Qualquer pessoa razoavelmente bem informada sobre a história brasileira e sobre o que se passou durante a Ditadura Militar (1964-1985) sabe perfeitamente que Herzog era um jornalista e não um advogado. Porém, o senador Malta cometeu esse erro em setembro de 2023 e o repetiu em novembro de 2024, o que revela ou despreparo, ou má fé. Pode parecer um detalhe, mas é parte de um enredo deplorável.
O Sindicato dos Jornalistas Profissionais no Estado de São Paulo (SJSP) e a Federação Nacional dos Jornalistas (Fenaj) vêm a público, assim, repudiar energicamente as desrespeitosas declarações do senador do PL sobre nosso companheiro Vladimir Herzog (Vlado), que exercia os cargos de diretor de jornalismo da TV Cultura de São Paulo e professor de jornalismo da Escola de Comunicações e Artes da USP quando foi assassinado no principal centro de torturas da Ditadura Militar: o DOI-CODI do II Exército.
O senador Malta desvela a sua ignorância ao associar o nome de Herzog àqueles que tentaram um golpe de estado em 8 de janeiro de 2023. Herzog foi perseguido porque combatia a opressão. Seu trabalho jornalístico incomodava a Ditadura Militar. Chamado a prestar depoimento, apresentou-se de peito aberto, sozinho, desacompanhado até de advogados, como um homem livre que nada tinha a temer. Logo depois, foi morto covardemente sob tortura, ao receber choques elétricos.
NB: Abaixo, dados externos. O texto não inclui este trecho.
/-! ## `State.fail` -/

@[simp] theorem State.fail_cfg (s : State) (e : Err) : (s.fail e).cfg = s.cfg := rfl
@[simp] theorem State.fail_status (s : State) (e : Err) : (s.fail e).status = { phase := .done, code := errCode e } := rfl
@[simp] theorem State.fail_ref (s : State) (e : Err) : (s.fail e).ref = s.ref := rfl
@[simp] theorem State.fail_out (s : State) (e : Err) : (s.fail e).out = freeOut s.frees := rfl
@[simp] theorem State.fail_frame (s : State) (e : Err) : (s.fail e).frame = Store.ofList (Config.freePixels s.frees) := rfl
@[simp] theorem State.fail_hdr (s : State) (e : Err) : (s.fail e).hdr = s.hdr := rfl
@[simp] theorem State.fail_seq (s : State) (e : Err) : (s.fail e).seq = { s.seq with stage := .idle } := rfl
@[simp] theorem State.fail_bit1 (s : State) (e : Err) : (s.fail e).bit1 = s.bit1 := rfl
@[simp] theorem State.fail_bit2 (s : State) (e : Err) : (s.fail e).bit2 = s.bit2 := rfl
@[simp] theorem State.fail_d2b (s : State) (e : Err) : (s.fail e).d2b = s.d2b := rfl
@[simp] theorem State.fail_a9 (s : State) (e : Err) : (s.fail e).a9 = s.a9 := rfl
@[simp] theorem State.fail_a9map (s : State) (e : Err) : (s.fail e).a9map = s.a9map := rfl
@[simp] theorem State.fail_tab (s : State) (e : Err) : (s.fail e).tab = s.tab := rfl
@[simp] theorem State.fail_idx (s : State) (e : Err) : (s.fail e).idx = s.idx := rfl
@[simp] theorem State.fail_lit (s : State) (e : Err) : (s.fail e).lit = s.lit := rfl
@[simp] theorem State.fail_d2 (s : State) (e : Err) : (s.fail e).d2 = s.d2 := rfl
@[simp] theorem State.fail_dt (s : State) (e : Err) : (s.fail e).dt = s.dt := rfl
@[simp] theorem State.fail_mv (s : State) (e : Err) : (s.fail e).mv = s.mv := rfl
@[simp] theorem State.fail_mask (s : State) (e : Err) : (s.fail e).mask = s.mask := rfl
@[simp] theorem State.fail_k (s : State) (e : Err) : (s.fail e).k = s.k := rfl
@[simp] theorem State.fail_n (s : State) (e : Err) : (s.fail e).n = s.n := rfl
@[simp] theorem State.fail_run (s : State) (e : Err) : (s.fail e).run = s.run := rfl
@[simp] theorem State.fail_entry (s : State) (e : Err) : (s.fail e).entry = s.entry := rfl
@[simp] theorem State.fail_size (s : State) (e : Err) : (s.fail e).size = s.size := rfl
@[simp] theorem State.fail_ibuf (s : State) (e : Err) : (s.fail e).ibuf = s.ibuf := rfl
@[simp] theorem State.fail_ipos (s : State) (e : Err) : (s.fail e).ipos = s.ipos := rfl
@[simp] theorem State.fail_dist (s : State) (e : Err) : (s.fail e).dist = s.dist := rfl
@[simp] theorem State.fail_written (s : State) (e : Err) : (s.fail e).written = s.written := rfl
@[simp] theorem State.fail_pkt (s : State) (e : Err) : (s.fail e).pkt = s.pkt := rfl
@[simp] theorem State.fail_len (s : State) (e : Err) : (s.fail e).len = s.len := rfl
@[simp] theorem State.fail_stride (s : State) (e : Err) : (s.fail e).stride = s.stride := rfl
@[simp] theorem State.fail_cap (s : State) (e : Err) : (s.fail e).cap = s.cap := rfl
@[simp] theorem State.fail_outBuf (s : State) (e : Err) : (s.fail e).outBuf = freeBuffer s.cap s.frees := rfl
@[simp] theorem State.fail_queue (s : State) (e : Err) : (s.fail e).queue = s.queue := rfl
@[simp] theorem State.fail_frees (s : State) (e : Err) : (s.fail e).frees = s.frees + 1 := rfl

/-! ## `State.enterUnit` -/

@[simp] theorem State.enterUnit_cfg (s : State) (u : SeqUnit) (f : Pixels) : (s.enterUnit u f).cfg = s.cfg := rfl
@[simp] theorem State.enterUnit_status (s : State) (u : SeqUnit) (f : Pixels) : (s.enterUnit u f).status = s.status := rfl
@[simp] theorem State.enterUnit_ref (s : State) (u : SeqUnit) (f : Pixels) : (s.enterUnit u f).ref = s.ref := rfl
@[simp] theorem State.enterUnit_out (s : State) (u : SeqUnit) (f : Pixels) : (s.enterUnit u f).out = s.out := rfl
@[simp] theorem State.enterUnit_frame (s : State) (u : SeqUnit) (f : Pixels) : (s.enterUnit u f).frame = f := rfl
@[simp] theorem State.enterUnit_hdr (s : State) (u : SeqUnit) (f : Pixels) : (s.enterUnit u f).hdr = s.hdr := rfl
@[simp] theorem State.enterUnit_seq (s : State) (u : SeqUnit) (f : Pixels) : (s.enterUnit u f).seq = { s.seq with unit := u, t := 0, s := 0, p := 0 } := rfl
@[simp] theorem State.enterUnit_bit1 (s : State) (u : SeqUnit) (f : Pixels) : (s.enterUnit u f).bit1 = s.bit1 := rfl
@[simp] theorem State.enterUnit_bit2 (s : State) (u : SeqUnit) (f : Pixels) : (s.enterUnit u f).bit2 = s.bit2 := rfl
@[simp] theorem State.enterUnit_d2b (s : State) (u : SeqUnit) (f : Pixels) : (s.enterUnit u f).d2b = s.d2b := rfl
@[simp] theorem State.enterUnit_a9 (s : State) (u : SeqUnit) (f : Pixels) : (s.enterUnit u f).a9 = s.a9 := rfl
@[simp] theorem State.enterUnit_a9map (s : State) (u : SeqUnit) (f : Pixels) : (s.enterUnit u f).a9map = s.a9map := rfl
@[simp] theorem State.enterUnit_tab (s : State) (u : SeqUnit) (f : Pixels) : (s.enterUnit u f).tab = s.tab := rfl
@[simp] theorem State.enterUnit_idx (s : State) (u : SeqUnit) (f : Pixels) : (s.enterUnit u f).idx = s.idx := rfl
@[simp] theorem State.enterUnit_lit (s : State) (u : SeqUnit) (f : Pixels) : (s.enterUnit u f).lit = s.lit := rfl
@[simp] theorem State.enterUnit_d2 (s : State) (u : SeqUnit) (f : Pixels) : (s.enterUnit u f).d2 = s.d2 := rfl
@[simp] theorem State.enterUnit_dt (s : State) (u : SeqUnit) (f : Pixels) : (s.enterUnit u f).dt = s.dt := rfl
@[simp] theorem State.enterUnit_mv (s : State) (u : SeqUnit) (f : Pixels) : (s.enterUnit u f).mv = s.mv := rfl
@[simp] theorem State.enterUnit_mask (s : State) (u : SeqUnit) (f : Pixels) : (s.enterUnit u f).mask = s.mask := rfl
@[simp] theorem State.enterUnit_k (s : State) (u : SeqUnit) (f : Pixels) : (s.enterUnit u f).k = s.k := rfl
@[simp] theorem State.enterUnit_n (s : State) (u : SeqUnit) (f : Pixels) : (s.enterUnit u f).n = s.n := rfl
@[simp] theorem State.enterUnit_run (s : State) (u : SeqUnit) (f : Pixels) : (s.enterUnit u f).run = s.run := rfl
@[simp] theorem State.enterUnit_entry (s : State) (u : SeqUnit) (f : Pixels) : (s.enterUnit u f).entry = s.entry := rfl
@[simp] theorem State.enterUnit_size (s : State) (u : SeqUnit) (f : Pixels) : (s.enterUnit u f).size = s.size := rfl
@[simp] theorem State.enterUnit_ibuf (s : State) (u : SeqUnit) (f : Pixels) : (s.enterUnit u f).ibuf = s.ibuf := rfl
@[simp] theorem State.enterUnit_ipos (s : State) (u : SeqUnit) (f : Pixels) : (s.enterUnit u f).ipos = s.ipos := rfl
@[simp] theorem State.enterUnit_dist (s : State) (u : SeqUnit) (f : Pixels) : (s.enterUnit u f).dist = s.dist := rfl
@[simp] theorem State.enterUnit_written (s : State) (u : SeqUnit) (f : Pixels) : (s.enterUnit u f).written = s.written := rfl
@[simp] theorem State.enterUnit_pkt (s : State) (u : SeqUnit) (f : Pixels) : (s.enterUnit u f).pkt = s.pkt := rfl
@[simp] theorem State.enterUnit_len (s : State) (u : SeqUnit) (f : Pixels) : (s.enterUnit u f).len = s.len := rfl
@[simp] theorem State.enterUnit_stride (s : State) (u : SeqUnit) (f : Pixels) : (s.enterUnit u f).stride = s.stride := rfl
@[simp] theorem State.enterUnit_cap (s : State) (u : SeqUnit) (f : Pixels) : (s.enterUnit u f).cap = s.cap := rfl
@[simp] theorem State.enterUnit_outBuf (s : State) (u : SeqUnit) (f : Pixels) : (s.enterUnit u f).outBuf = s.outBuf := rfl
@[simp] theorem State.enterUnit_queue (s : State) (u : SeqUnit) (f : Pixels) : (s.enterUnit u f).queue = s.queue := rfl
@[simp] theorem State.enterUnit_frees (s : State) (u : SeqUnit) (f : Pixels) : (s.enterUnit u f).frees = s.frees := rfl

end Sys2Proof.Machine
end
Comparar como semelhantes o modus operandi do DOI-CODI e a situação dos presos políticos daquela época ao estado dos “patriotas” presos no Complexo Penitenciário da Papuda é, no mínimo, falta de senso de realidade. Ninguém está sendo torturado na Papuda, até onde se sabe. A morte de Clériston é lamentável, mas não resultou de violência. Ademais, é óbvio que não existe no país uma “ditadura do proletariado”.
A fotografia de Vlado morto no cárcere, supostamente “suicidado” por meio de um inviável enforcamento, tornou-se um ícone da luta política no nosso país e da resistência ao Terrorismo de Estado. Sobretudo ajudou a provar a prática da tortura nos quartéis e a denunciar as mentiras dos militares.
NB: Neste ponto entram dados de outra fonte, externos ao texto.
theorem test_witness_LaterStrips :
    (∃ (s : State) (d : D2Coding) (bytes : List Byte), s.cfg.d2 = some d ∧
        s.has [.ibuf, .size, .ipos, .dist] = true ∧ s.ipos + 16 < s.size ∧ s.seq.stage = .d2Body .verb ∧
        bytes.length = 16 ∧ s.bytesReady .d2l 16 = true) ∧
    (∃ (s : State) (d : D2Coding), s.cfg.d2 = some d ∧ s.has [.ibuf, .size, .ipos, .dist] = true ∧
        s.ipos + 16 < s.size ∧ s.seq.stage = .d2Body .back ∧ 1 ≤ s.dist ∧ s.dist ≤ s.ipos) ∧
    (∃ (s : State) (d : D2Coding), s.cfg.d2 = some d ∧ s.has [.ibuf, .size, .ipos, .dist] = true ∧
        s.ipos + 16 < s.size ∧ s.seq.stage = .d2Body .back ∧ (s.dist = 0 ∨ s.ipos < s.dist)) :=
  ⟨⟨{ strips (.d2Body .verb) 16 1 (List.replicate 22 0) with size := 33 }, D2Coding.sample, List.replicate 16 0xA5,
      by decide +kernel⟩,
    ⟨strips (.d2Body .back) 16 16 [0, 0, 0, 0, 0, 0], D2Coding.sample, by decide +kernel⟩,
    ⟨strips (.d2Body .back) 16 17 [0, 0, 0, 0, 0, 0], D2Coding.sample, by decide +kernel⟩⟩

theorem test_witness_TailAndNestedPass :
    (∃ (s : State) (d : D2Coding) (bytes : List Byte) (m : Memory) (n il ll : Nat), s.cfg.d2 = some d ∧
        s.seq.stage = .d2Tail ∧ s.has [.ibuf, .size, .ipos, .dims] = true ∧ s.ipos < s.size ∧
        bytes.length = s.size - s.ipos ∧ bytes.length ≤ 15 ∧ s.bytesReady .d2l bytes.length = true ∧ s.hdr.w ≠ 0 ∧
        s.hdr.h ≠ 0 ∧ s.cfg.w2Layout = Config.tc0.w2Layout ∧ m = Memory.setBytes s.ibuf s.ipos bytes ∧
        n = (Memory.u32 m 0).toNat ∧ il = (Memory.u32 m 4).toNat ∧ ll = (Memory.u32 m 8).toNat ∧
        16 + 4 * n + il + ll ≤ s.size) ∧
    (∃ (s : State) (d : D2Coding) (bytes : List Byte) (m : Memory) (n il ll : Nat), s.cfg.d2 = some d ∧
        s.seq.stage = .d2Tail ∧ s.has [.ibuf, .size, .ipos, .dims] = true ∧ s.ipos < s.size ∧
        bytes.length = s.size - s.ipos ∧ bytes.length ≤ 15 ∧ s.bytesReady .d2l bytes.length = true ∧ s.hdr.w ≠ 0 ∧
        s.hdr.h ≠ 0 ∧ s.cfg.w2Layout = Config.tc0.w2Layout ∧ m = Memory.setBytes s.ibuf s.ipos bytes ∧
        n = (Memory.u32 m 0).toNat ∧ il = (Memory.u32 m 4).toNat ∧ ll = (Memory.u32 m 8).toNat ∧
        s.size < 16 + 4 * n + il + ll) :=
  ⟨⟨{ strips .d2Tail 16 1 [0, 0, 0, 0, 0, 0, 0, 0xAA, 0xBB, 0xCC, 0xDD] with size := 21, ibuf := [(4, 1), (8, 4)] },
      D2Coding.sample, [0x00, 0xAA, 0xBB, 0xCC, 0xDD],
      Memory.setBytes [(4, 1), (8, 4)] 16 [0x00, 0xAA, 0xBB, 0xCC, 0xDD], 0, 1, 4, by decide +kernel⟩,
    ⟨{ strips .d2Tail 16 1 [0, 0, 0, 0, 0, 0, 0, 0xAA, 0xBB, 0xCC, 0xDD] with
        size := 20, ibuf := [(4, 1), (8, 4)] }, D2Coding.sample, [0x00, 0xAA, 0xBB, 0xCC], Memory.setBytes [(4, 1),
        (8, 4)] 16 [0x00, 0xAA, 0xBB, 0xCC], 0, 1, 4, by decide +kernel⟩⟩

/-- A state of the invariant inside a DECODE: an intra frame at its second tile. -/
def invState : State :=
  { at_ (body 8 4 .a9llIntra .tile [0xC0, 0, 0, 0, 0, 0]) 1 0 0 with
    hdr := { sized 8 4 with
      transparency := true, animated := true, alphaField := true, isFirst := true, headerSize := 24, alphaBytes := 8
      dataStart := 24, dataEnd := 32 }
    len := 32
    a9 := { p0 := payloadCursor 6 6, p1 := payloadCursor 6 6, p2 := payloadCursor 6 6, p3 := payloadCursor 6 6 } }

theorem test_witness_InvariantStep : invState.inv = true ∧ gives (step invState) (fun t => t.inv) = true := by
  decide +kernel

theorem test_witness_CanonicalStep : invState.canonical = true ∧
    gives (step invState) (fun t => t.canonical) = true := by
  decide +kernel

theorem test_witness_NoFault : ∃ s : State, s.inv = true ∧ s.seq.stage ≠ .idle := ⟨invState, by decide +kernel⟩

theorem test_witness_ConfigConstant : gives (step invState) (fun _ => true) = true := by decide +kernel

/-- A completion that changes the reference, and a RESET that clears it. -/
theorem test_witness_ReferenceChanges :
    (∃ s : State, gives (step s) (fun t => t.ref != s.ref) = true ∧ s.seq.stage = .complete) ∧
    (∃ s : State, gives (step s) (fun t => t.ref != s.ref) = true ∧ s.seq.stage = .idle) :=
  ⟨⟨atStage .complete (sized 2 1) [], by decide +kernel⟩,
   ⟨{ body 4 4 .complete .idle [] with status := { phase := .done, code := .ok }, queue := [.reset] },
    by decide +kernel⟩⟩

theorem test_witness_BitstreamUnwritten :
    (∃ s : State, gives (step s) (fun _ => true) = true ∧ s.seq.stage ≠ .idle) ∧
    (∃ s : State, gives (step s) (fun _ => true) = true ∧ s.seq.stage = .w2Index) :=
  ⟨⟨invState, by decide +kernel⟩, ⟨body 4 4 .w2d1 .w2Index [0, 0, 0, 0, 0, 0, 1], by decide +kernel⟩⟩

theorem test_witness_StatusAtEnd :
    ∃ s : State, s.seq.stage ≠ .idle ∧ s.status.phase = .busy ∧ gives (step s) (fun _ => true) = true :=
  ⟨invState, by decide +kernel⟩

/-- The fetch clauses of the header's statements, each at the shortest packet that holds its fields. -/
theorem test_witness_HdrFetch_fixed :
    (∃ s : State, s.seq.stage = .hdr .version ∧ 3 ≤ s.len) ∧
    (∃ s : State, s.seq.stage = .hdr .rawType ∧ 4 ≤ s.len) ∧
    (∃ s : State, s.seq.stage = .hdr .dims ∧ 10 ≤ s.len) ∧
    (∃ s : State, s.cfg.abLegacy = Config.tc0.abLegacy ∧ s.cfg.abModern = Config.tc0.abModern ∧
        s.cfg.cdLegacy = Config.tc0.cdLegacy ∧ s.cfg.cdModern = Config.tc0.cdModern ∧ s.has [.version] = true ∧
        s.seq.stage = .hdr .flagsAB ∧ 6 ≤ s.len) ∧
    (∃ s : State, s.cfg.abLegacy = Config.tc0.abLegacy ∧ s.cfg.abModern = Config.tc0.abModern ∧
        s.cfg.cdLegacy = Config.tc0.cdLegacy ∧ s.cfg.cdModern = Config.tc0.cdModern ∧ s.has [.version] = true ∧
        s.seq.stage = .hdr .flagsCD ∧ 12 ≤ s.len) :=
  ⟨⟨atStage (.hdr .version) Header.zero (header12.take 3), by decide +kernel⟩,
    ⟨atStage (.hdr .rawType) Header.zero (header12.take 4), by decide +kernel⟩,
    ⟨atStage (.hdr .dims) Header.zero (header12.take 10), by decide +kernel⟩,
    ⟨atStage (.hdr .flagsAB) Header.zero (header12.take 6), by decide +kernel⟩,
    ⟨atStage (.hdr .flagsCD) Header.zero header12, by decide +kernel⟩⟩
À época, o assassinato de Vlado no DOI-CODI do II Exército comoveu a sociedade paulista e brasileira mas, particularmente, indignou a nossa categoria profissional. Rapidamente foi publicado um manifesto, assinado por 1.004 jornalistas de todo o país, que exigia do Exército explicações a respeito de sua morte. Dois dias depois, o espaço de assembleias do SJSP recebeu o nome de “Auditório Vladimir Herzog”. O ato ecumênico na Catedral da Sé que marcou o sétimo dia de seu assassinato, ato liderado por dom Paulo Evaristo Arns, reverendo Jaime Wright e rabino Henry Sobel, reuniu milhares de pessoas num vigoroso protesto contra a Ditadura Militar.
“Quando perdemos a capacidade de nos indignar com as atrocidades praticadas contra os outros perdemos também o direito de nos considerar seres humanos civilizados”, disse um dia Vlado. Ele é um símbolo de liberdade, dignidade, integridade profissional. Ele nomeia o mais importante prêmio do jornalismo brasileiro, o “Prêmio Jornalístico Vladimir Herzog de Anistia e Direitos Humanos”, criado em 1979. O SJSP e a Fenaj não permitirão que seu nome seja vilipendiado por quem defende o retrocesso social e o fascismo.